/-- WINDOW_END (R137, R370). -/
def execWindowEnd (t : Ns) (s : State) : Res :=
  let s := s.begin t
  if s.ring.windowEnded || s.clock < s.ring.busStart + s.ring.cfg.windowNs then .next s
  else
    let s := s.updRing fun r => { r with windowEnded := true, stations := r.stations.map (Station.swap r.busCycle) }
    if s.underPair then
      let crc := digestOf s.pair.windowPcrcs
      let s := s.updPair fun p => { p with ownDigests := ((s.ring.busCycle, crc) :: p.ownDigests).take 4 }
      .next (if (s.port .l).link == .up then s.emit (.digest s.ring.busCycle crc) else s)
    else .next s

/-! ### Acyclic frames (R335, R336, R352, R369) -/

/-- Whether a frame's wire time ends early enough before the next window (R336). -/
def State.acyFits (s : State) (len : Nat) : Bool :=
  !s.locked || (s.ring.windowEnded &&
    decide (s.clock + s.ring.cfg.wire len + 1000 * s.ring.cfg.acyGuard ≤ s.ring.busStart + s.tBus))

/-- Whether an acyclic frame may go now: in a pair only one that has its SEQ, ADDRESS frames and the requests of an unformed
member apart (R360, R369). -/
def State.acyReady (s : State) (a : AcyFrame) : Bool :=
  decide (a.due ≤ s.clock) && (!s.underPair || a.seq.isSome || a.port.isSome) && s.acyFits a.payload.length

/-- The first frame of a list that may go, and the list without it. -/
def takeFirst (ok : AcyFrame → Bool) : List AcyFrame → Option (AcyFrame × List AcyFrame)
  | [] => none
  | a :: r => if ok a then some (a, r) else (takeFirst ok r).map fun x => (x.1, a :: x.2)

/-- What the sending of a frame starts: the timeout of a tunnel transaction at its last fragment, of an address at its frame
(R352, R445). -/
def State.acySent (a : AcyFrame) (s : State) : State :=
  if a.subtype = 2 then
    if a.port.isSome then s.updRing fun r => { r with nodeAddr := r.nodeAddr.map fun n => { n with sentAt := s.clock } } else s
  else if rd a.payload 2 1 = 1 && rdBits a.payload 3 0 0 = 1 then
    let tid : BitVec 16 := BitVec.ofNat 16 (rd a.payload 0 2)
    s.updRing fun r => { r with tunnelsOut := r.tunnelsOut.map fun x => if x.tid = tid then { x with lastSent := s.clock } else x }
  else s

/-- Whether an acyclic frame goes under the pair address: tunnel requests of a pair (R358, R360). -/
def State.acyPair (s : State) (a : AcyFrame) : Bool :=
  s.isPair && s.pair.cfg.isSome && a.subtype = 1 && rd a.payload 2 1 == 1

/-- ACYCLIC_SEND (R329, R335, R336). -/
def execAcyclicSend (t : Ns) (s : State) : Res :=
  let s := s.begin t
  if !s.up .rng || s.node = 0 then .next s
  else match takeFirst s.acyReady s.ring.acyclic with
    | none => .next s
    | some (a, rest) =>
      let s := s.updRing fun r => { r with acyclic := rest }
      let l := match a.port with | some p => [p] | none => ringPorts
      let s := match a.seq with
        | some q => s.sendFrame true q clsAcyclic a.subtype.toNat a.dest a.payload l
        | none => s.originate (s.acyPair a) clsAcyclic a.subtype.toNat a.dest a.payload l
      .next (s.acySent a)

end Sys2Proof.Machine
end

·····

▶ [Work task]: Once you have counted the lines above that contain "acyPair", give that number alone.

▶ [Exercise response]: 2